One of the common traps into which attorneys fall when advocating is the use of the word clearly. Eliminating this word is one of the easiest revisions to make, since it means nothing. If you use clearly, take it out. Even better, don't start using it in the first place. Clearly is an ineffective intensifier. No judge reads a brief--or for that matter, no one reads any piece of advocacy, legal or not--and says, "Well, your opponent says that the evidence 'proves his guilt,' but since you said that the evidence 'clearly proves his innocence,' you must be right." In other words, clearly never pushes your readers one way or another. They do not say, "You said that something was erroneous, but had you said it was 'clearly erroneous,' I would have supported you. That's a whole different story!"
But don't take my word for it. Here's what Chief Justice John Roberts told the Northwestern University School of Law back in 2007:
"We get hundreds and hundreds of briefs, and they're all the same," Roberts told a crowd of eager law students and faculty members last week at the Northwestern University School of Law in Chicago. "Somebody says, 'My client clearly deserves to win, the cases clearly do this, the language clearly reads this,' blah, blah blah. And you pick up the other side and, lo and behold, they think they clearly deserve to win."
In short, clearly smacks of desperation. I was reminded of this in a recent article by Alec MacGillis and Paul Farhi in the Washington Post entitled "In Obama's speeches, one favorite phrase: "Let me be clear.'" MacGillis and Fahri discuss Obama's overuse of this set-up in his speeches. They write that "in a presidency in which everything is murkier than Obama could have imagined, the 'let me be clear' preface has become a signal that what follows will be anything but." Has Obama used the phrase so often that it is now cliche, a metaphorical device that once was to be taken literally but through overuse has lost all meaning?
In the beginning, when he was still a presidential candidate, Obama used the device to say, "Listen to what I am about to tell you. Sometimes what I say might be opaque, but I tell you this with no trace of ambiguity or shred of doubt." MacGillis and Fahri say that once Obama became president, he used the phrase to defend against his detractors, to rebut them when things were really not that clear. His opponents saw the phrase "as a sign of indecision to follow."

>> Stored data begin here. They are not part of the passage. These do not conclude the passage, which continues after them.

-- ==== Sys2Proof/Machine/Dispatch.lean ====
section
/-! DEFINITION. The dispatch of the commands to their meanings, one arm per row of the table. -/

namespace Sys2Proof.Machine
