-- ==== Sys2Proof/Certificates/Slice0/Obligations.lean ====
section
/-! DEFINITION. The statements for the provers. `Completes c s P` says that `exec c s` answers a next state whose queue is
that of `s` and whose device satisfies `P`; an equation for the device, or an equation in which only the fields named vary,
is at the same time the frame of the command. -/

open Sys2Proof Sys2Proof.Machine

/-! ### The machine -/

/-- A step takes the command at the front of the queue and runs it with the queue's rest. -/
def Obligations.StepRunsTheFrontCommand : Prop :=
  ∀ (c : Instr) (rest : List Instr) (s : State), step { s with pending := c :: rest } = exec c { s with pending := rest }

/-- Every command answers a next state and leaves the queue as it is: the block has no fault and no refusal of its own. On an empty queue the block idles (the model's choice: log entry 1). -/
def Obligations.EveryStepAnswersANextState : Prop :=
  (∀ (c : Instr) (s : State), Completes c s (fun _ => True)) ∧
  (∀ d : Device, step { pending := [], dev := d } = .next { pending := [], dev := d })

/-- What reset leaves of the registers to which the specification gives a value. -/
def Obligations.ResetHoldsTheSpecifiedValues : Prop :=
  let d := State.reset.dev
  State.reset.pending = [] ∧
  -- 14 R520, 15 R549: start and configuration registers
  cusStart d = 0 ∧ d.start.time = 0 ∧ d.start.trace = [] ∧ d.flash.selected = 0 ∧ d.flash.fwSlot = 0 ∧ d.flash.wrResult = 0 ∧
  -- 03 R128, 04 R173, 05 R196: key store, Gaffer, shares
  d.keys.remaskInterval = 0x18 ∧ d.keys.remaskActive = false ∧ d.keys.cursor = 0 ∧ d.keys.completed = 0 ∧
  d.gaffer.ready = false ∧ d.gaffer.traceIdx = 0 ∧ d.shares.limitUs = 0x14 ∧ d.shares.sel = 0 ∧ d.time.window = 0 ∧
  -- 12 R458, 13 R496: host and network
  d.host.pfDefault = true ∧ d.host.faultValid = false ∧ d.net.a.dupCount = 0 ∧ d.net.b.dupCount = 0 ∧
  -- 19 R648, 22 R710: recorder, power, debug
  d.events.alertMin = 3 ∧ d.events.hostNotify = false ∧ d.events.ring = [] ∧ d.power.mode = .noon ∧ d.power.level = .closed ∧
  d.power.refusedCount = 0

/-! ### Reset, straps and start (14) -/

/-- RELEASE_OF_RESET completes from every state whose reset inputs are not all high: it samples the straps, sets the watch count
and the window number to 0 and the trim to the fused code (14 R497 to R499; 02 R734, R42; 05 R180), and begins a start in which
every bench of the part is present in its reset state; fuses, battery domain, journals and log are kept, every other region is
in its reset state, and nothing leaves the part. -/
def Obligations.ReleaseOfResetBeginsAStart : Prop :=
  ∀ (straps : BitVec 12) (s : State), outOfReset s.dev = false →
    Completes (.releaseOfReset straps) s (fun d =>
      d.pins.strapSampled = straps ∧ d.pins.strapLive = straps ∧ d.pins.strapChanged = false ∧ outOfReset d = true ∧
      d.time.ticks = 0 ∧ d.time.window = 0 ∧ d.time.trim = s.dev.fuses.watchTrim ∧ cusStart d = 0 ∧ d.start = {} ∧
      d.fuses = s.dev.fuses ∧ d.battery = s.dev.battery ∧ d.flash.log = s.dev.flash.log ∧ d.flash.roots = s.dev.flash.roots ∧
      d.flash.ceilings = s.dev.flash.ceilings ∧
      d.benches.map (·.1) = List.range (partBenches s.dev.fuses.part) ∧
      (∀ p ∈ d.benches, p.2 = emptyBench) ∧ d.gather.sources = emptySources s.dev.fuses ∧
      d.custody = {} ∧ d.keys = {} ∧ d.gaffer = {} ∧ d.shares = {} ∧ d.net = {} ∧ d.host = {} ∧ d.events = {} ∧ d.power = {} ∧
      d.draws = s.dev.draws ∧ d.out = s.dev.out)

/-- A reset input low: every region but the battery domain is in its reset state; fuses, battery domain, journals and log
area are kept, and the input reads low. -/
def Obligations.ResetAssertedKeepsOnlyFusesBatteryAndFlash : Prop :=
  ∀ (pin : ResetPin) (s : State),
    Completes (.resetAsserted pin) s (fun d =>
      outOfReset d = false ∧ d.pins.pwrOk = (s.dev.pins.pwrOk && pin != .pwrOk) ∧ d.pins.rstN = (s.dev.pins.rstN && pin != .rstN) ∧
      d.pins.perstN = s.dev.pins.perstN ∧ d.pins.mainOn = s.dev.pins.mainOn ∧
      d.fuses = s.dev.fuses ∧ d.battery = s.dev.battery ∧ d.flash.log = s.dev.flash.log ∧ d.flash.roots = s.dev.flash.roots ∧
      d.flash.ceilings = s.dev.flash.ceilings ∧ d.keys = {} ∧ d.gaffer = {} ∧ d.net = {} ∧ d.events = {} ∧ d.host = {} ∧ d.benches = [] ∧
      d.shares = {} ∧ d.power = {} ∧ d.custody = {} ∧ d.gather = {} ∧ d.start = {} ∧ d.out = s.dev.out)

/-- The power-cycle count rises by one at the beginning of the custody phase of a start, and saturates. -/
def Obligations.CustodyPhaseCountsThePowerCycle : Prop :=
  ∀ (found : PhaseFindings) (s : State), starting s.dev = true → s.dev.start.phase = 0 → startPaused s.dev = false →
    Completes (.startPhaseEnd found) s (fun d =>
      d.battery.cycles = (if s.dev.battery.cycles = BitVec.allOnes 32 then BitVec.allOnes 32 else s.dev.battery.cycles + 1) ∧
      d.start.phase = 1 ∧ d.fuses = s.dev.fuses ∧ d.keys = s.dev.keys ∧ d.gaffer = s.dev.gaffer ∧ d.net = s.dev.net)

/-- A reserved strap value, STRAP_NVM or STRAP_PCIE at 11, stops start with cause 0x0A. -/
def Obligations.ReservedStrapStopsStart : Prop :=
  ∀ (found : PhaseFindings) (s : State), starting s.dev = true → s.dev.start.phase = 0 → startPaused s.dev = false →
    (s.dev.pins.strapSampled.extractLsb' 9 2 = 3 ∨ s.dev.pins.strapSampled.extractLsb' 7 2 = 3) →
    Completes (.startPhaseEnd found) s (fun d =>
      d.start.stopped = true ∧ d.start.cause = 0x0A ∧ d.start.done = false ∧ alarmLow d = true ∧ starting d = false)

/-- The strap, PERST_N and start events outside the phases' own work:
a strap change reports the live value and, when it is the first since sampling that differs, sets CUS_STRAP.changed (14 R500);
PERST_N falls and rises (14 R502, R514); re-initialisation of the host region ends its retry status (14 R515); a crystal that
did not start stops start with cause 0x01, and a phase other than 6 and 9 beyond its bound with 0x09 (14 R517); the report of
a bench at roll-call takes the bench into service when its digest matched and every core passed (14 R509). -/
def Obligations.StartEventsTakeEffect : Prop :=
  (∀ live s, Completes (.strapChanged live) s (fun d =>
      d.pins.strapLive = live ∧ d.pins.strapSampled = s.dev.pins.strapSampled ∧
      (outOfReset s.dev = true → live ≠ s.dev.pins.strapSampled → d.pins.strapChanged = true) ∧
      d.fuses = s.dev.fuses ∧ d.battery = s.dev.battery ∧ d.gaffer = s.dev.gaffer ∧ d.keys = s.dev.keys)) ∧
  (∀ s, Completes .perstNAsserted s (fun d =>
      d.pins.perstN = false ∧ d.pins.pfAnswer = .silent ∧ d.net = s.dev.net ∧ d.fuses = s.dev.fuses ∧ d.battery = s.dev.battery ∧
      d.keys = s.dev.keys)) ∧
  (∀ s, s.dev.pins.perstN = false → outOfReset s.dev = true →
      exec .perstNDeasserted s = .next { s with dev := { s.dev with
        pins := { s.dev.pins with perstN := true, perstRise := some s.dev.time.ticks } } }) ∧
  (∀ s, outOfReset s.dev = true → started s.dev = true → s.dev.pins.perstN = true → s.dev.pins.pfAnswer = .retry →
      exec .hostRegionReinitEnd s = .next { s with dev := { s.dev with pins := { s.dev.pins with pfAnswer := .normal } } }) ∧
  (∀ s, starting s.dev = true → s.dev.start.phase = 1 → s.dev.time.marks.length < 2 →
      s.dev.start.phaseSince + 100 * msTicks ≤ s.dev.time.ticks →
      Completes .crystalStartTimeout s (fun d => d.start.stopped = true ∧ d.start.cause = 0x01 ∧ d.fuses = s.dev.fuses ∧
        d.battery = s.dev.battery ∧ alarmLow d = true)) ∧
  (∀ s, starting s.dev = true → 1 ≤ s.dev.start.phase → s.dev.start.phase ≠ 6 → s.dev.start.phase ≠ 9 →
      s.dev.start.excursion = false → s.dev.start.breached = false →
      s.dev.start.phaseSince + msTicks * phaseBoundMs s.dev.fuses.part (strapBits s.dev 9 2) s.dev.start.phase < s.dev.time.ticks →
      Completes .startPhaseBoundExceeded s (fun d => d.start.stopped = true ∧ d.start.cause = 0x09 ∧ d.fuses = s.dev.fuses ∧
        d.battery = s.dev.battery ∧ alarmLow d = true)) ∧
  (∀ b r s, starting s.dev = true → s.dev.start.phase = 6 → (tabGet b s.dev.benches).isSome = true → (benchOf b s.dev).fenced = false →
      s.dev.start.reported.contains b = false → r.digestOk = true →
      (List.range 16).all (coreFails (izvi s.dev) r.failedCores) = false →
      Completes (.rollCallReport b r) s (fun d => (benchOf b d).inService = true ∧ (benchOf b d).lehr.ready = true ∧
        b ∈ d.start.reported ∧ d.fuses = s.dev.fuses ∧ d.battery = s.dev.battery ∧ d.keys = s.dev.keys))

/-! ### The fabric and its timebase (02) -/

/-- The watch advances by one tick at a time (02 R734); an edge of the crystal that comes in the tick is counted and dated (02 R46);
beside it only the answer of the PF to configuration requests (14 R514) and the note of idleness (22 R693) may change. -/
def Obligations.WatchTickAdvancesTheWatch : Prop :=
  ∀ (edge : Bool) (s : State), outOfReset s.dev = true →
    Completes (.watchTick edge) s (fun d => d.time.ticks = s.dev.time.ticks + 1 ∧
      (edge = false → d.time = { s.dev.time with ticks := s.dev.time.ticks + 1 }) ∧
      (edge = true → xtalOk d = true ∧ d.time = { s.dev.time with
        ticks := s.dev.time.ticks + 1, edges := s.dev.time.edges + 1, lastEdge := some (s.dev.time.ticks + 1), edgeLost := false
        marks := d.time.marks } ∧ (s.dev.start.phase ≠ 1 → d.time.marks = s.dev.time.marks)) ∧
      d = { s.dev with time := d.time, pins := { s.dev.pins with pfAnswer := d.pins.pfAnswer }
                       power := { s.dev.power with idleSince := d.power.idleSince } })
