@[simp] theorem traceEntry_time (x1) (x2) (x3) (x4) (x5) (x6) (d : Device) : (traceEntry x1 x2 x3 x4 x5 x6 d).time = d.time := rfl
@[simp] theorem traceEntry_pins (x1) (x2) (x3) (x4) (x5) (x6) (d : Device) : (traceEntry x1 x2 x3 x4 x5 x6 d).pins = d.pins := rfl
@[simp] theorem traceEntry_start (x1) (x2) (x3) (x4) (x5) (x6) (d : Device) : (traceEntry x1 x2 x3 x4 x5 x6 d).start = d.start := rfl
@[simp] theorem traceEntry_fuses (x1) (x2) (x3) (x4) (x5) (x6) (d : Device) : (traceEntry x1 x2 x3 x4 x5 x6 d).fuses = d.fuses := rfl
@[simp] theorem traceEntry_battery (x1) (x2) (x3) (x4) (x5) (x6) (d : Device) : (traceEntry x1 x2 x3 x4 x5 x6 d).battery = d.battery := rfl
@[simp] theorem traceEntry_custody (x1) (x2) (x3) (x4) (x5) (x6) (d : Device) : (traceEntry x1 x2 x3 x4 x5 x6 d).custody = d.custody := rfl
@[simp] theorem traceEntry_tamper (x1) (x2) (x3) (x4) (x5) (x6) (d : Device) : (traceEntry x1 x2 x3 x4 x5 x6 d).tamper = d.tamper := rfl
@[simp] theorem traceEntry_keys (x1) (x2) (x3) (x4) (x5) (x6) (d : Device) : (traceEntry x1 x2 x3 x4 x5 x6 d).keys = d.keys := rfl
@[simp] theorem traceEntry_shares (x1) (x2) (x3) (x4) (x5) (x6) (d : Device) : (traceEntry x1 x2 x3 x4 x5 x6 d).shares = d.shares := rfl
@[simp] theorem traceEntry_benches (x1) (x2) (x3) (x4) (x5) (x6) (d : Device) : (traceEntry x1 x2 x3 x4 x5 x6 d).benches = d.benches := rfl
@[simp] theorem traceEntry_gather (x1) (x2) (x3) (x4) (x5) (x6) (d : Device) : (traceEntry x1 x2 x3 x4 x5 x6 d).gather = d.gather := rfl
@[simp] theorem traceEntry_host (x1) (x2) (x3) (x4) (x5) (x6) (d : Device) : (traceEntry x1 x2 x3 x4 x5 x6 d).host = d.host := rfl
@[simp] theorem traceEntry_net (x1) (x2) (x3) (x4) (x5) (x6) (d : Device) : (traceEntry x1 x2 x3 x4 x5 x6 d).net = d.net := rfl
@[simp] theorem traceEntry_events (x1) (x2) (x3) (x4) (x5) (x6) (d : Device) : (traceEntry x1 x2 x3 x4 x5 x6 d).events = d.events := rfl
@[simp] theorem traceEntry_power (x1) (x2) (x3) (x4) (x5) (x6) (d : Device) : (traceEntry x1 x2 x3 x4 x5 x6 d).power = d.power := rfl
@[simp] theorem traceEntry_flash (x1) (x2) (x3) (x4) (x5) (x6) (d : Device) : (traceEntry x1 x2 x3 x4 x5 x6 d).flash = d.flash := rfl
@[simp] theorem traceEntry_draws (x1) (x2) (x3) (x4) (x5) (x6) (d : Device) : (traceEntry x1 x2 x3 x4 x5 x6 d).draws = d.draws := rfl
@[simp] theorem traceEntry_out (x1) (x2) (x3) (x4) (x5) (x6) (d : Device) : (traceEntry x1 x2 x3 x4 x5 x6 d).out = d.out := rfl
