theorem length_burnTherm (t : Therm) : thermVal t ≤ thermVal (burnTherm t) := by
  unfold burnTherm thermVal; split <;> simp
/-- A burn raises the one field it burns. -/

theorem fuseSet_rises (f : FuseField) (x : Fuses) : fusesRise x (fuseSet f (burnTherm (fuseGet f x)) x) := by
  refine ⟨fun g => ?_, ?_, ?_, ?_⟩
  · by_cases e : g = f
    · subst e
      have : fuseGet g (fuseSet g (burnTherm (fuseGet g x)) x) = burnTherm (fuseGet g x) := by
        cases g <;> simp [fuseGet, fuseSet]
      rw [this]; exact length_burnTherm _
    · have : fuseGet g (fuseSet f (burnTherm (fuseGet f x)) x) = fuseGet g x := by
        cases g <;> cases f <;> simp_all [fuseGet, fuseSet, tabGetD_tabSet]; (intro he; exact absurd he.symm e)
      exact Nat.le_of_eq (congrArg thermVal this.symm)
  all_goals cases f <;> simp [fuseSet]

theorem burn_rises {a d : Device} (x1 : FuseField) (h : rises a d) : rises a (burn x1 d) := by
  unfold burn
  repeat' first | with_reducible assumption | with_reducible apply doEach_rises | with_reducible apply emitC_rises | intro _
  exact mkFuses_rises (fuseSet_rises _ _) h

theorem burnTo_rises {a d : Device} (x1 : _) (x2 : _) (h : rises a d) : rises a (burnTo x1 x2 d) := by
  unfold burnTo
  repeat' first
    | with_reducible assumption | with_reducible rfl | with_reducible apply burn_rises | (fail_if_no_progress (with_reducible apply mk_rises))
    | (fail_if_no_progress (with_reducible refine mkGaffer_rises rfl rfl ?_))
    | with_reducible apply foldl_rises | intro _ | (extract_lets) | (fail_if_no_progress (with_reducible apply mkOut_rises))
    | (fail_if_no_progress (with_reducible apply mkDraws_rises)) | split | (dsimp +zetaDelta only)

theorem noteTransition_rises {a d : Device} (x1 : _) (h : rises a d) : rises a (noteTransition x1 d) := by
  unfold noteTransition
  repeat' first
    | with_reducible assumption | with_reducible rfl | with_reducible apply doIf_rises | with_reducible apply emitC_rises
    | with_reducible apply notice_rises
    | (fail_if_no_progress (with_reducible apply mk_rises)) | (fail_if_no_progress (with_reducible refine mkGaffer_rises rfl rfl ?_))
    | with_reducible apply foldl_rises | intro _ | (extract_lets)
    | (fail_if_no_progress (with_reducible apply mkOut_rises)) | (fail_if_no_progress (with_reducible apply mkDraws_rises)) | split
    | (dsimp +zetaDelta only)

theorem burnLock_rises {a d : Device} (h : rises a d) : rises a (burnLock d) := by
  unfold burnLock
  split
  · split
    · exact mkFuses_rises ⟨fun f => by cases f <;> exact Nat.le_refl _, id, fun _ => rfl, fun _ => id⟩ h
    · exact burn_rises _ h
  · exact h

theorem loadRoot_rises {a d : Device} (x1 : _) (x2 : _) (x3 : _) (x4 : _) (h : rises a d) : rises a (loadRoot x1 x2 x3 x4 d) := by
  unfold loadRoot
  repeat' first
    | with_reducible assumption | with_reducible rfl | (fail_if_no_progress (with_reducible apply mk_rises))
    | (fail_if_no_progress (with_reducible refine mkGaffer_rises rfl rfl ?_)) | with_reducible apply foldl_rises | intro _ | (extract_lets)
    | (fail_if_no_progress (with_reducible apply mkOut_rises)) | (fail_if_no_progress (with_reducible apply mkDraws_rises)) | split
    | (dsimp +zetaDelta only)

theorem sendOn_rises {a d : Device} (x1 : Bool) (x2 : Option RemoteAddr) (x3 : HtlHeader) (x4 : Bytes) (x5 : BitVec 128) (h : rises a d) : rises a (sendOn x1 x2 x3 x4 x5 d) := by
  unfold sendOn
  dsimp only
  split
  · exact h
  · split
    · split
      · exact mkOut_rises (e := netCount x1 1 d) (netCount_rises _ _ h)
      · exact netCount_rises _ _ h
    · exact netCount_rises _ _ h

theorem sendClear_rises {a d : Device} (x1 : Bool) (x2 : Option RemoteAddr) (x3 : HtlHeader) (x4 : Bytes) (h : rises a d) : rises a (sendClear x1 x2 x3 x4 d) := by
  unfold sendClear
  dsimp only
  split
  · exact h
  · split
    · split
      · exact mkOut_rises (e := netCount x1 1 d) (netCount_rises _ _ h)
      · exact netCount_rises _ _ h
    · exact netCount_rises _ _ h

theorem tableWrite_rises {a d : Device} (x1 : _) (x2 : _) (h : rises a d) : rises a (tableWrite x1 x2 d) := by
  unfold tableWrite
  repeat' first
    | with_reducible assumption | with_reducible rfl | with_reducible apply netCount_rises
    | (fail_if_no_progress (with_reducible apply mk_rises)) | (fail_if_no_progress (with_reducible refine mkGaffer_rises rfl rfl ?_))
    | with_reducible apply foldl_rises | intro _ | (extract_lets) | (fail_if_no_progress (with_reducible apply mkOut_rises))
    | (fail_if_no_progress (with_reducible apply mkDraws_rises)) | split | (dsimp +zetaDelta only)
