/-- Every entry of the table reads under the new root as it read under the old one. -/
theorem clearKeys_remaskSessions {old d : Device} (hnet : d.net = old.net) (i : Nat) :
    clearKeys (remaskSessions old d) i (sessionOf i (remaskSessions old d)) = clearKeys old i (sessionOf i old) := by
  simp only [sessionOf, remaskSessions, tabGetD, tabGet_tabMap, hnet]
  cases tabGet i old.net.sessions with
  | none => rfl
  | some x =>
    simp only [Option.map_some, Option.getD_some]
    split
    · next hx => rw [clearKeys_of_isEmpty _ i hx, clearKeys_of_isEmpty _ i hx]
    · exact clearKeys_withKeys d i _ _ x

/-! ### The start (03 R105, R109; 01 R15) -/

/-- The root that the draw of a re-mask gives. -/
def drawnRoot (d : Device) : BitVec 256 := bytesBv 256 ((drawn 8 (32 + benchKeyBytes d) (deviceReseed 8 d)).take 32)
/-- The root registers and the key store as the first step leaves them. -/
def remaskCustody (d : Device) : Custody :=
  { d.custody with root0 := if !d.keys.epoch then d.custody.root0 else drawnRoot d
                   root1 := if !d.keys.epoch then drawnRoot d else d.custody.root1 }
def remaskKeys (d : Device) : KeyStore :=
  { d.keys with epoch := !d.keys.epoch, remaskActive := true, cursor := 0, stepLeft := 0, awaits := none, converting := none
                lastRemask := d.time.ticks }

theorem rootOf_remaskCustody_new (d : Device) : rootOf (!d.keys.epoch) (remaskCustody d) = drawnRoot d := by
  cases he : d.keys.epoch <;> simp [rootOf, remaskCustody, he]
theorem rootOf_remaskCustody_old (d : Device) : rootOf d.keys.epoch (remaskCustody d) = rootOf d.keys.epoch d.custody := by
  cases he : d.keys.epoch <;> simp [rootOf, remaskCustody, he]

theorem doEach_benches {α : Type} {f : α → Device → Device} (hf : ∀ x d, f x d = { d with benches := (f x d).benches }) (xs : List α) (d : Device) :
    doEach xs f d = { d with benches := (doEach xs f d).benches } := by
  induction xs generalizing d with
  | nil => rfl
  | cons x xs ih => exact (ih (f x d)).trans (congrArg (fun e => { e with benches := (doEach xs f (f x d)).benches }) (hf x d))

theorem rescrambleAll_frame (keys : Bytes) (d : Device) : rescrambleAll keys d = { d with benches := (rescrambleAll keys d).benches } :=
  doEach_benches (fun p e => by split <;> rfl) _ d

/-- The first step, the benches apart: the root drawn, the session keys under it. -/
def remaskBegun (d : Device) : Device :=
  let e := spend 8 (32 + benchKeyBytes d) (deviceReseed 8 d)
  remaskSessions e { e with custody := remaskCustody d, keys := remaskKeys d }

theorem startRemask_frame (d : Device) : startRemask d = { remaskBegun d with benches := (startRemask d).benches } :=
  rescrambleAll_frame _ (remaskBegun d)

theorem startRemask_clearKeys (i : Nat) (d : Device) : clearKeys (startRemask d) i (sessionOf i (startRemask d)) = clearKeys d i (sessionOf i d) := by
  have hbenches : ∀ (e : Device) (bs : Tab Bench), clearKeys { e with benches := bs } i (sessionOf i { e with benches := bs }) =
      clearKeys e i (sessionOf i e) := fun _ _ => rfl
  have hdrawn : ∀ (e : Device) (g : Gather) (n : Nat), clearKeys { e with gather := g, draws := n } i
      (sessionOf i { e with gather := g, draws := n }) = clearKeys e i (sessionOf i e) := fun _ _ _ => rfl
  rw [startRemask_frame, hbenches]
  exact (clearKeys_remaskSessions (by rfl) i).trans (hdrawn d _ _)

theorem requestRemask_starts {d : Device} (hready : d.keys.ready = true) (ha : d.keys.remaskActive = false) (hs : d.gather.service = true) :
    requestRemask d = startRemask d := by
  simp [requestRemask, hready, ha, hs]
theorem requestRemask_queues {d : Device} (hready : d.keys.ready = true) (h : d.keys.remaskActive = true ∨ d.gather.service = false) :
    requestRemask d = { d with keys := { d.keys with remaskQueued := true } } := by
  rcases h with h | h <;> simp [requestRemask, hready, h]

theorem keyStoreRuns_iff (d : Device) : keyStoreRuns d = true ↔ outOfReset d = true ∧ d.keys.ready = true ∧ d.keys.halted = false := by
  simp [keyStoreRuns, and_assoc]

theorem exec_remaskNow {s : State} (hruns : keyStoreRuns s.dev = true) (hstarted : started s.dev = true) :
    exec .remaskNow s = .next { s with dev := requestRemask s.dev } := next_doIf (by simp [hruns, hstarted])
theorem exec_remaskIntervalExpiry {s : State} (hruns : keyStoreRuns s.dev = true) (hi : s.dev.keys.remaskInterval ≠ 0)
    (hdue : s.dev.keys.lastRemask + 3600 * secTicks * s.dev.keys.remaskInterval.toNat ≤ s.dev.time.ticks) :
    exec .remaskIntervalExpiry s = .next { s with dev := requestRemask s.dev } := 
  next_doIf (by simpa [hruns, hdue] using hi)

/-- What the first step of a re-mask leaves of the roots, the key store and the session keys. -/
def begun (a d : Device) : Prop :=
  d.keys.epoch = !a.keys.epoch ∧ d.keys.remaskActive = true ∧ d.keys.cursor = 0 ∧ d.keys.lastRemask = a.time.ticks ∧
  rootOf d.keys.epoch d.custody = drawnRoot a ∧ rootOf a.keys.epoch d.custody = rootOf a.keys.epoch a.custody ∧ d.keys.slots = a.keys.slots ∧
  (∀ i, clearKeys d i (sessionOf i d) = clearKeys a i (sessionOf i a)) ∧
  d = { a with custody := d.custody, keys := d.keys, net := d.net, benches := d.benches, gather := d.gather, draws := d.draws }
theorem startRemask_begun (d : Device) : begun d (startRemask d) := by
  have hkeys : (startRemask d).keys = remaskKeys d := by rw [startRemask_frame]; rfl
  have hcustody : (startRemask d).custody = remaskCustody d := by rw [startRemask_frame]; rfl
  unfold begun
  rw [hkeys, hcustody]
  refine ⟨rfl, rfl, rfl, rfl, rootOf_remaskCustody_new d, rootOf_remaskCustody_old d, rfl, fun i => startRemask_clearKeys i d, ?_⟩
  rw [startRemask_frame]
  rfl

theorem remaskNow_begins (s : State) (hruns : keyStoreRuns s.dev = true) (hstarted : started s.dev = true)
    (ha : s.dev.keys.remaskActive = false) (hs : s.dev.gather.service = true) : Completes .remaskNow s (begun s.dev) :=
  ⟨_, by rw [exec_remaskNow hruns hstarted, requestRemask_starts ((keyStoreRuns_iff _).mp hruns).2.1 ha hs], startRemask_begun s.dev⟩

theorem remaskIntervalExpiry_begins (s : State) (hruns : keyStoreRuns s.dev = true) (hi : s.dev.keys.remaskInterval ≠ 0)
    (ha : s.dev.keys.remaskActive = false) (hs : s.dev.gather.service = true)
    (hdue : s.dev.keys.lastRemask + 3600 * secTicks * s.dev.keys.remaskInterval.toNat ≤ s.dev.time.ticks) :
    Completes .remaskIntervalExpiry s (begun s.dev) :=
  ⟨_, by rw [exec_remaskIntervalExpiry hruns hi hdue, requestRemask_starts ((keyStoreRuns_iff _).mp hruns).2.1 ha hs], startRemask_begun s.dev⟩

Of course, the other problem with overusing the phrase "let me be clear" is that it implies that there are times when he is not being clear, when he is not as assured or unambiguous or decisive. In his November speech announcing the troop increase in Afghanistan, Obama pronounced his clarity eleven times. Not only does he risk tiring his audience with the phrase, but he also risks removing the power from the phrase when he really does mean to be clear.
To sum: don't overuse any stylistic technique or rhetorical device. When you emphasize everything, you emphasize nothing.